My yoga practice ebbed and flowed, largely due to the instability of my spine as the arthritis of my sacro-illiac joint decided to stand front and centre in 2014.

It started as a niggle, but ended with another red flag on my littered path.

The pain in the dimple of my left glute, my left knee giving way as I walk Franki to the café or try to manage the 45 stairs to freedom. The tingling in my left heel, the numbness in my hamstring.

Of the three episodes I’ve experienced in the second half of the year, I seem unable to acknowledge the symptoms until my back spasms, my hip locks and I can no longer turn my neck or lift my arm. Then the desperate call to the physio. As I’ve said before…I can be a slow learner.

And then the humility kicks in and I need to exit my head.

I ask my husband to wash my hair. I ask friends to walk a little slower. I ask Franki not to stop and sniff at every lamp post, perhaps every third one instead.

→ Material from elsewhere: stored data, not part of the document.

theorem State.hostRead_keeps {ba : Bool} {z0 s : State} (link : Nat) (cls : Nat) (tag : Nat) (a : Nat) (n : Nat) (hk : Keeps ba z0 s) :
    Keeps ba z0 (State.hostRead s link cls tag a n) := by
  unfold State.hostRead; try dsimp only
  repeat' with_reducible (first | assumption | apply State.read64_keeps | apply State.read32_keeps | apply State.askStack_keeps | apply State.answer_keeps | refine Keeps.ite (fun _ => ?_) (fun _ => ?_) | split)

theorem State.holdRequest_keeps {ba : Bool} {z0 s : State} (link : Nat) (tag : Nat) (hk : Keeps ba z0 s) :
    Keeps ba z0 (State.holdRequest s link tag) := by
  unfold State.holdRequest; try dsimp only
  repeat' with_reducible (first | assumption | exact id | apply State.modHif_keeps | refine Keeps.upd rfl (fun _ => rfl) id id id id id id id ?_)

theorem execMwr_keeps {ba : Bool} {z0 s : State} (link : HostLink) (head : HostHead) (data : List (BitVec 8)) (hk : Keeps ba z0 s) :
    OKeeps ba z0 (execMwr link head data s) := by
  unfold execMwr; try dsimp only
  repeat' with_reducible (first | assumption | apply State.holdRequest_keeps | apply State.hostWrite_keeps | apply State.answer_keeps | apply OKeeps.next | refine Keeps.ite (fun _ => ?_) (fun _ => ?_) | refine OKeeps.ite (fun _ => ?_) (fun _ => ?_) | split)

theorem execMrd_keeps {ba : Bool} {z0 s : State} (link : HostLink) (head : HostHead) (hk : Keeps ba z0 s) :
    OKeeps ba z0 (execMrd link head s) := by
  unfold execMrd; try dsimp only
  repeat' with_reducible (first | assumption | apply State.holdRequest_keeps | apply State.hostRead_keeps | apply State.answer_keeps | apply OKeeps.next | refine Keeps.ite (fun _ => ?_) (fun _ => ?_) | refine OKeeps.ite (fun _ => ?_) (fun _ => ?_))

end Sys2Proof.Machine
end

I tell my yoga teacher it’s a non-pretzel day, I can only do a 30 minute session and ask “can we do some breathing and meditation to complete the hour?”

And I ask strangers to help me untie Franki from the café chair leg as the Fisio-taped back and shoulders make my movements laboured as if my life has been catapulted into slow motion.

It’s those moments where I realise I can’t spend all that time in my head. That in fact, my life can be made easier by just opening the doors and sharing, asking and letting go.

Yes, 2014 has been a challenge. Not because my prognosis has become any worse, and not because the treatments have been wholly unsuccessful. Like everything in life, it has its success and its shortfalls.

I’ve experimented, struggled, rejigged and reworked.

Always in my head. But slowly, with others.

And with only hours left in 2014, I can only hope that I can approach the next 365 days with a little less “in my head” and a little more “in the marinating bowl” with others.

I’ll share my puzzle pieces, and ask for a different perspective. I’ll try them again, this time in a different place or space, sometimes by myself but also with others.

And I’ll remind myself that just as my parents tried valiantly, so will I.

Because life doesn’t always play out the way it does in your head.